There are also at times strange value judgements and phrases that I found unsettling, such as the repeated use of the term "harmful desires." What exactly are those? The author never really makes it clear, just that we have them. I find this to be an exasperating term, and indicative of the somewhat ivory-tower viewpoint of the author, which inevitably comes out of her academic bubble.
All in all, this is a book that could have been half the length, and should have been passed through different lenses to remove the echo-chamber effects that lead to it getting in its own way. At the same time, since it is NOT that, we are left with what we have, which is a difficult, important, and necessary look at collapse and how to grow up inside of it when so many around us will refuse. Read it.
I had the great honor of reading an early pre-release copy of Outgrowing Modernity, and I can say without hesitation: this book is a mirror, a reckoning, and a relational gift.
Vanessa’s brilliance is fully present here, not just in her clarity of thought, but in her fierce compassion and the unflinching accountability she invites us into—especially in this time of unraveling systems and increasing instability. She doesn’t offer easy answers. She offers the deeper work of becoming more human, more honest, more metabolically present.
And then—the final section. Her exploration of AI. It’s completely unexpected, and yet, for me, completely transformative. As someone who carried deep skepticism about AI’s capacity to help us break from the extractive patterns of modernity, I was surprised to find myself moved, disarmed, and reoriented. Vanessa approaches the inquiry with integrity, creativity, and a depth that turns even the algorithmic into something alive.
This is not just another book. It is an offering. A rupture. A companion. A must-read.
If you are like me, recognizing that we are not only witnessing but also deeply implicated in accelerating ecological and societal collapse, the likes of ones we read in science fiction (e.g.

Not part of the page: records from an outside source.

theorem mem_addresses {s : State} {x : Addresses} : x ∈ s.addresses ↔
    x = s.mgmt.inForce ∨ x = s.nv.record ∨ (∃ w ∈ s.mgmt.writing, w.addresses = x)
      ∨ (∃ q ∈ s.path.egressA, q.takesForce = some x) ∨ (∃ q ∈ s.path.forwardB, q.takesForce = some x)
      ∨ (∃ y ∈ s.path.sendingA, y.takesForce = some x)
      ∨ (∃ y ∈ s.path.sendingB, y.takesForce = some x) := by
  simp [State.addresses, List.mem_filterMap, Option.bind_eq_some_iff]

/-! Where a pair of addresses waits: a telegram that brings one (R191). -/

theorem egress_brings {s : State} {x : Addresses} {q : Queued} (hq : q ∈ s.path.egressA)
    (e : q.takesForce = some x) : x ∈ s.addresses :=
  mem_addresses.2 (.inr (.inr (.inr (.inl ⟨_, hq, e⟩))))

theorem forward_brings {s : State} {x : Addresses} {q : Queued} (hq : q ∈ s.path.forwardB)
    (e : q.takesForce = some x) : x ∈ s.addresses :=
  mem_addresses.2 (.inr (.inr (.inr (.inr (.inl ⟨_, hq, e⟩)))))

theorem sendingA_brings {s : State} {x : Addresses} {y : Sending} (hy : y ∈ s.path.sendingA)
    (e : y.takesForce = some x) : x ∈ s.addresses :=
  mem_addresses.2 (.inr (.inr (.inr (.inr (.inr (.inl ⟨_, hy, e⟩))))))

theorem sendingB_brings {s : State} {x : Addresses} {y : Sending} (hy : y ∈ s.path.sendingB)
    (e : y.takesForce = some x) : x ∈ s.addresses :=
  mem_addresses.2 (.inr (.inr (.inr (.inr (.inr (.inr (⟨_, hy, e⟩)))))))

/-- What holds of the addresses that a state keeps, and of those that the telegrams of a changed path bring, holds
of every pair of addresses after the change. -/
theorem addresses_of_path (s : State) {t : State} {x : Addresses} {C : Prop} (hx : x ∈ t.addresses)
    (mgmt : t.mgmt = s.mgmt) (nv : t.nv = s.nv) (kept : x ∈ s.addresses → C)
    (egress : ∀ q ∈ t.path.egressA, q.takesForce = some x → C)
    (forward : ∀ q ∈ t.path.forwardB, q.takesForce = some x → C)
    (sendA : ∀ y ∈ t.path.sendingA, y.takesForce = some x → C)
    (sendB : ∀ y ∈ t.path.sendingB, y.takesForce = some x → C) : C := by
  rw [mem_addresses, mgmt, nv] at hx
  obtain h | h | h | ⟨q, hq, e⟩ | ⟨q, hq, e⟩ | ⟨y, hy, e⟩ | ⟨y, hy, e⟩ := hx
  · exact kept (mem_addresses.2 (.inl h))
  · exact kept (mem_addresses.2 (.inr (.inl h)))
  · exact kept (mem_addresses.2 (.inr (.inr (.inl h))))
  · exact egress q hq e
  · exact forward q hq e
  · exact sendA y hy e
  · exact sendB y hy e

/-- A law of addresses that all come from those of a state of the same stations. -/
theorem addressLaw_of {s t : State} (h : s.AddressLaw) (st : t.tables.stations = s.tables.stations)
    (sub : ∀ x ∈ t.addresses, x ∈ s.addresses ∨ (x.valid ∧ s.tables.stations[x.own] = none)) :
    t.AddressLaw := by
  intro x hx
  rw [st]
  obtain h1 | h1 := sub x hx
  · exact h x h1
  · exact h1

theorem takeForce_evolves {s : State} (x : Option Addresses)
    (h : ∀ a ∈ x, s.AddressLaw → a.valid ∧ s.tables.stations[a.own] = none) :
    Evolves s (s.takeForce x) := by
  cases x with
  | none => exact .refl s
  | some a =>
    exact {
      addresses := fun hs => addressLaw_of hs rfl fun y hy => by
        rw [mem_addresses] at hy ⊢
        obtain h1 | h1 := hy
        · subst h1; exact .inr (h _ rfl hs)
        · exact .inl (.inr h1) }

theorem egress_joined_evolves {s : State} (q : Queued) (h : q.Sound s)
    (room : s.path.egressA.length < Config.egressPlaces) :
    Evolves s { s with path := { s.path with egressA := s.path.egressA ++ [q] } } where
  queues := fun ⟨_, b, c⟩ => ⟨by simpa using room, b, c⟩
  addresses hs := addressLaw_of hs rfl fun y hy =>
    addresses_of_path s hy rfl rfl .inl
      (fun p hp e => (List.mem_append.1 hp).elim (fun old => .inl (egress_brings old e))
        fun new => .inr (h y (List.mem_singleton.1 new ▸ e) hs))
      (fun _ hp e => .inl (forward_brings hp e))
      (fun _ hp e => .inl (sendingA_brings hp e)) fun _ hp e => .inl (sendingB_brings hp e)

theorem forward_joined_evolves {s : State} (q : Queued) (h : q.Sound s)
    (room : s.path.forwardB.length < Config.forwardPlaces) :
    Evolves s { s with path := { s.path with forwardB := s.path.forwardB ++ [q] } } where
  queues := fun ⟨a, _, c⟩ => ⟨a, by simpa using room, c⟩
  addresses hs := addressLaw_of hs rfl fun y hy =>
    addresses_of_path s hy rfl rfl .inl
      (fun _ hp e => .inl (egress_brings hp e))
      (fun p hp e => (List.mem_append.1 hp).elim (fun old => .inl (forward_brings old e))
        fun new => .inr (h y (List.mem_singleton.1 new ▸ e) hs))
      (fun _ hp e => .inl (sendingA_brings hp e)) fun _ hp e => .inl (sendingB_brings hp e)

theorem joinEgress_evolves {s : State} (q : Queued) (h : q.Sound s) : Evolves s (joinEgress q s) := by
  unfold joinEgress
  split
  · exact egress_joined_evolves q h ‹_›
  · exact Evolves.trans (t := { s with path := { s.path with dropsA := _ } }) {}
      (takeForce_evolves _ fun a ha hs => h a ha hs)

theorem joinForward_evolves {s : State} (q : Queued) (h : q.Sound s) : Evolves s (joinForward q s) := by
  unfold joinForward
  split
  · exact forward_joined_evolves q h (by simpa [State.forwardHasPlace] using ‹s.forwardHasPlace = true›)
  · exact Evolves.trans (t := { s with path := { s.path with dropsB := _ } }) {}
      (takeForce_evolves _ fun a ha hs => h a ha hs)

theorem joinPort_evolves {s : State} (port : Port) (q : Queued) (h : q.Sound s) :
    Evolves s (joinPort port q s) := by
  cases port
  · exact joinEgress_evolves q h
  · exact joinForward_evolves q h

theorem forward_evolves (port : Port) (t : Telegram) (s : State) : Evolves s (forward port t s) :=
  joinPort_evolves _ _ (sound_of_none rfl)

theorem answer_evolves (t : Telegram) (k : Word) (c : AnswerCode) (v : Word) (s : State) :
    Evolves s (answer t k c v s) := joinEgress_evolves _ (sound_of_none rfl)

theorem reply_evolves (q : Request) (r : Result) (data : List Word) (s : State) :
    Evolves s (reply q r data s) := joinPort_evolves _ _ (sound_of_none rfl)

/-- Raising a flag sets it and queues at most one telegram (R194, R195). -/
theorem raiseFlag_evolves (f : Flag) (x y : Nat) (d : Bool) (s : State) :
    Evolves s (raiseFlag f x y d s) := by
  unfold raiseFlag
  split
  · exact .refl s
  · dsimp only
    split
    · exact (notices_evolves s _).trans (joinEgress_evolves _ (sound_of_none rfl))
    · exact notices_evolves s _

/-! ### The guard queue (R172) -/

theorem guardsWith_unloaders (q : List Guard) (g : Guard) :
    (guardsWith q g).map (·.unloader) =
      if q.any (fun x => x.unloader == g.unloader) then q.map (·.unloader)
      else q.map (·.unloader) ++ [g.unloader] := by
  unfold guardsWith
  split
  · simp only [List.map_map]
    apply List.map_congr_left
    intro x _
    by_cases h : x.unloader = g.unloader <;> simp [h]
  · simp

/-- The guard queue keeps at most one order for each unloader index (R172). -/
theorem guardsWith_nodup {q : List Guard} (g : Guard) (h : (q.map (·.unloader)).Nodup) :
    ((guardsWith q g).map (·.unloader)).Nodup := by
  rw [guardsWith_unloaders]
  split
  · exact h
  · rename_i n
    rw [List.nodup_append]
    refine ⟨h, by simp, ?_⟩
    intro x hx y hy e
    subst e
    simp only [List.mem_singleton] at hy
    subst hy
    obtain ⟨z, hz, e⟩ := List.mem_map.1 hx
    exact n (List.any_eq_true.2 ⟨z, hz, by simp [e]⟩)

theorem handGuard_evolves (i : UnloaderIx) (n : Nat) (s : State) : Evolves s (handGuard i n s) := by
  unfold handGuard
  split
  · exact .refl s
  · exact {
      queues := fun ⟨a, b, c⟩ =>
        ⟨a, Nat.le_trans (List.length_filter_le _ _) b, guardsWith_nodup _ c⟩
      addresses := fun hs => addressLaw_of hs rfl fun y hy =>
        addresses_of_path s hy rfl rfl .inl (fun _ hp e => .inl (egress_brings hp e))
          (fun _ hp e => .inl (forward_brings (List.mem_filter.1 hp).1 e))
          (fun _ hp e => .inl (sendingA_brings hp e)) fun _ hp e => .inl (sendingB_brings hp e) }

end Sys2Proof.Machine
end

Parable of the Sower), and if you feel a deep yearning for possibilities beyond the constrictions of modernity, resting on the scaffolding of colonialism, capitalism, extraction, exploitation, unfettered growth..., and built on the crumbling foundations of separability (see: dualism, Descartes)... then this book is for you.
Vanessa Machado de Oliveira offers a reorientation: that everything is entangled—humans, more-than-humans, land, water, ancestors, and future generations. She helps us notice how modernity has shaped our imaginations, and how loosening its grip opens the possibility of relating otherwise, with humility and responsibility.
Outgrowing Modernity is the collective product of a group of indigenous and non-indigenous thinkers in Canada. They did a deep dive for years into how capitalism has dehumanized and disconnected us, how we all embody the world's looming crises, and what we can do to brace ourselves for the failures to come. The author basically transcribed their notes into a manual for those of us who still believe in humanity's potential.
This would be one of the most influential books of the decade on a different timeline. It could also be the basis for an entire college course. I highly recommend it.
Incredible, powerful, and much needed. I thought it would be impossible to follow up on the insight of Hospicing Modernity, but this second book by Vanessa keeps leading us deeper and deeper. I can't recommend this highly enough.